Charles Piazzi Smyth, was born in Naples Italy in January 1819. He was the son of a Royal Navy Admiral, William Henry Smyth, something of an eccentric and a keen amateur astronomer.
After an illustrious career in the Royal Navy ,William was paid off in 1824. He came to live in The Crescent, Bedford where he built a well equipped private observatory and sent the young Charles to be educated at the Grammar School. In 1839 William left the town to head the project to build new Docks in Cardiff and did not return. His observatory was sold off. He finally retired to Stone in Buckinghamshire where he died in 1885
At the age of 16, son Charles went out to South Africa to work with MacLear whom he had known in Bedford and became closely involved in the observation and tracking of Halley’s Comet in 1835 and the Great Comet in 1843. Smyth’s calculations regarding the precise scale and angles of the various levels of the Great Pyramid at Giza are still referred to and used as a formula by mathematicians undertaking similar work today
In 1846 he returned to the United Kingdom to become Astronomer Royal For Scotland where he enhanced his professional reputation and was also responsible for the placing of the time ball on the top of Nelson’s Monument at the Calton Hill Observatory in Edinburgh together with the firing of the one 0’clock gun every day at the Castle, both in order to assist seafarers in Leith Docks and the Firth of Forth to synchronize their chronometers. Smyth also pioneered the use of stereoscopic pictures in books to illustrate his findings.

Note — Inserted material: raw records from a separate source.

/-- R223: LD B, Vx stores the three digits at I, I + 1 and I + 2, every other byte as before, and raises when I + 2 is past
the end. The premise that memory is in its canonical form is the model's invariant. -/
def Obligations.BcdStored : Prop :=
  ∀ (s : State) (x : Reg), Memory.wf s.mem →
    (effAddr s 2 < 4096 → ∃ t, exec (.ldBVx x) s = .next t ∧
      (Memory.read t.mem (effAddr s 0)).toNat = (s.getV x).toNat / 100 ∧
      (Memory.read t.mem (effAddr s 1)).toNat = (s.getV x).toNat / 10 % 10 ∧
      (Memory.read t.mem (effAddr s 2)).toNat = (s.getV x).toNat % 10 ∧
      (∀ a, a ≠ effAddr s 0 → a ≠ effAddr s 1 → a ≠ effAddr s 2 → Memory.read t.mem a = Memory.read s.mem a) ∧
      t = { s with mem := t.mem, pc := s.pc + 2 }) ∧
    (4096 ≤ effAddr s 2 → ∃ t what, exec (.ldBVx x) s = .next t ∧
      t.run = .faulted ⟨.outOfBoundsAccess, some (encode (.ldBVx x)), s.pc, what⟩ ∧ t.pc = s.pc ∧ t.I = s.I)

/-- LD [I], Vx (R224): V0 to Vx at I to I + x, every other byte as before; that I stays is D23 (log 20). -/
def Obligations.DumpStores : Prop :=
  ∀ (s : State) (x : Reg), Memory.wf s.mem → effAddr s x.val < 4096 → ∃ t, exec (.ldMemVx x) s = .next t ∧
    (∀ k : Reg, k ≤ x → Memory.read t.mem (effAddr s k.val) = s.getV k) ∧
    (∀ a, (∀ k : Reg, k ≤ x → a ≠ effAddr s k.val) → Memory.read t.mem a = Memory.read s.mem a) ∧
    t = { s with mem := t.mem, pc := s.pc + 2 }

/-- LD Vx, [I] (R225): V0 to Vx from I to I + x, every other register as before; that I stays is D23 (log 20). -/
def Obligations.LoadFills : Prop :=
  ∀ (s : State) (x : Reg), effAddr s x.val < 4096 → ∃ t, exec (.ldVxMem x) s = .next t ∧
    (∀ k : Reg, k ≤ x → t.getV k = Memory.read s.mem (effAddr s k.val)) ∧
    (∀ r, x < r → t.getV r = s.getV r) ∧ t = { s with V := t.V, pc := s.pc + 2 }

/-- The round trip of R225 and 95_test_vectors.md L1-5: a load of V0 to Vx from the memory and the index a dump of V0 to Vx
left restores them. -/
def Obligations.DumpLoadRoundTrip : Prop :=
  ∀ (s : State) (x : Reg), Memory.wf s.mem → effAddr s x.val < 4096 → ∃ t, exec (.ldMemVx x) s = .next t ∧
    ∀ u : State, u.mem = t.mem → u.I = t.I → ∃ v, exec (.ldVxMem x) u = .next v ∧
      ∀ k : Reg, k ≤ x → v.getV k = s.getV k

/-- R302, R304: an access at I past the end of memory. The run is Faulted, pc stays, and only what the instruction would
have written is open: the bytes stored to inside memory, the registers loaded, the sprite's box, VF and present_count
(D11, log 9). The address in the record is the model's (log 28). That DRW reads the rows clipped below the screen too is D25
(log 22). -/
def Obligations.IndexedAccessFaults : Prop :=
  (∀ (s : State) (x : Reg), 4096 ≤ effAddr s 2 → ∃ t, exec (.ldBVx x) s = .next t ∧
    t.run = .faulted ⟨.outOfBoundsAccess, some (encode (.ldBVx x)), s.pc, some (.memoryWrite (max (effAddr s 0) 4096))⟩ ∧
    (∀ a, a < effAddr s 0 ∨ effAddr s 2 < a ∨ 4096 ≤ a → Memory.read t.mem a = Memory.read s.mem a) ∧
    t = { s with mem := t.mem, run := t.run }) ∧
  (∀ (s : State) (x : Reg), 4096 ≤ effAddr s x.val → ∃ t, exec (.ldMemVx x) s = .next t ∧
    t.run = .faulted ⟨.outOfBoundsAccess, some (encode (.ldMemVx x)), s.pc, some (.memoryWrite (max (effAddr s 0) 4096))⟩ ∧
    (∀ a, a < effAddr s 0 ∨ effAddr s x.val < a ∨ 4096 ≤ a → Memory.read t.mem a = Memory.read s.mem a) ∧
    t = { s with mem := t.mem, run := t.run }) ∧
  (∀ (s : State) (x : Reg), 4096 ≤ effAddr s x.val → ∃ t, exec (.ldVxMem x) s = .next t ∧
    t.run = .faulted ⟨.outOfBoundsAccess, some (encode (.ldVxMem x)), s.pc, some (.memoryRead (max (effAddr s 0) 4096))⟩ ∧
    (∀ r, x < r → t.getV r = s.getV r) ∧ t = { s with V := t.V, run := t.run }) ∧
  (∀ (s : State) (x y : Reg) (n : Fin 16), 1 ≤ n.val → 4096 ≤ effAddr s (n.val - 1) → ∃ t, exec (.drw x y n) s = .next t ∧
    t.run = .faulted ⟨.outOfBoundsAccess, some (encode (.drw x y n)), s.pc, some (.memoryRead (max (effAddr s 0) 4096))⟩ ∧
    (∀ r, r ≠ VF → t.getV r = s.getV r) ∧
    (∀ px py, inSpriteBox ((s.getV x).toNat % 64) ((s.getV y).toNat % 32) n.val px.val py.val = false →
      t.fb.pixel px py = s.fb.pixel px py) ∧
    t = { s with V := t.V, fb := t.fb, presentCount := t.presentCount, run := t.run })

/-! ## Framebuffer -/

/-- xor_write (R242, L1-4): the toggle with its collision, no other pixel; three writes of one off pixel report false, true,
false. The result without `on` is the spec's decision D26 (log 23). -/
def Obligations.XorWriteToggles : Prop :=
  ∀ (fb : Framebuffer) (x : Fin 64) (y : Fin 32),
    (fb.xorWrite x y true).2 = fb.pixel x y ∧
    (fb.xorWrite x y true).1.pixel x y = !fb.pixel x y ∧
    (∀ x' y', (x', y') ≠ (x, y) → (fb.xorWrite x y true).1.pixel x' y' = fb.pixel x' y') ∧
    fb.xorWrite x y false = (fb, false) ∧
    (fb.pixel x y = false →
      (fb.xorWrite x y true).2 = false ∧
      ((fb.xorWrite x y true).1.xorWrite x y true).2 = true ∧
      (((fb.xorWrite x y true).1.xorWrite x y true).1.xorWrite x y true).2 = false)

/-- DRW (R246 to R248) against its closed form: every pixel of the whole screen is its old value XOR the sprite's bit there,
clipped at the edges; VF says whether a set pixel was turned off; present once. Rests on D25 (bit order, n = 0, rows read;
log 22). -/
def Obligations.DrawXorsSprite : Prop :=
  ∀ (s : State) (x y : Reg) (n : Fin 16), (n.val = 0 ∨ effAddr s (n.val - 1) < 4096) →
    let x0 := (s.getV x).toNat % 64
    let y0 := (s.getV y).toNat % 32
    ∃ t, exec (.drw x y n) s = .next t ∧
      (∀ px py, t.fb.pixel px py = (s.fb.pixel px py ^^ spriteBit s x0 y0 n.val px py)) ∧
      (spriteCollides s x0 y0 n.val → t.getV VF = 0x01#8) ∧
      (¬ spriteCollides s x0 y0 n.val → t.getV VF = 0x00#8) ∧
      (∀ r, r ≠ VF → t.getV r = s.getV r) ∧
      t = { s with fb := t.fb, V := t.V, presentCount := s.presentCount + 1, pc := s.pc + 2 }

/-- R246: the same sprite drawn twice at the same place gives back the screen, and the second draw collides exactly when some
set bit of the sprite fell on a pixel that was off at first (on a clear screen: when the sprite has a set bit there). That
n = 0 draws nothing and leaves VF = 0 is the spec's decision D25 and the bit order in `spriteBit` is K6 (log 22). With x or
y = F the first draw moves the second one's origin, so these forms have no such law; `DrawXorsSprite` covers each of their
draws. -/
def Obligations.DrawTwiceErases : Prop :=
  ∀ (s : State) (x y : Reg) (n : Fin 16), (n.val = 0 ∨ effAddr s (n.val - 1) < 4096) → x ≠ VF → y ≠ VF →
    ∃ t u, exec (.drw x y n) s = .next t ∧ exec (.drw x y n) t = .next u ∧ u.fb = s.fb ∧
      (u.getV VF = 0x01#8 ↔ ∃ px py, spriteBit s ((s.getV x).toNat % 64) ((s.getV y).toNat % 32) n.val px py = true ∧
        s.fb.pixel px py = false)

The weather conditions in Edinburgh were however so poor as to cause Smyth to have to undertake much of his work in the Canary Islands where visibility was much better.
The Royal Observatory in Edinburgh also appears to have been constantly underfunded and after a series of protracted disputes Charles Smyth resigned in 1888, citing the lack of funding as his reason and he retired to Ripon where he died in February 1900.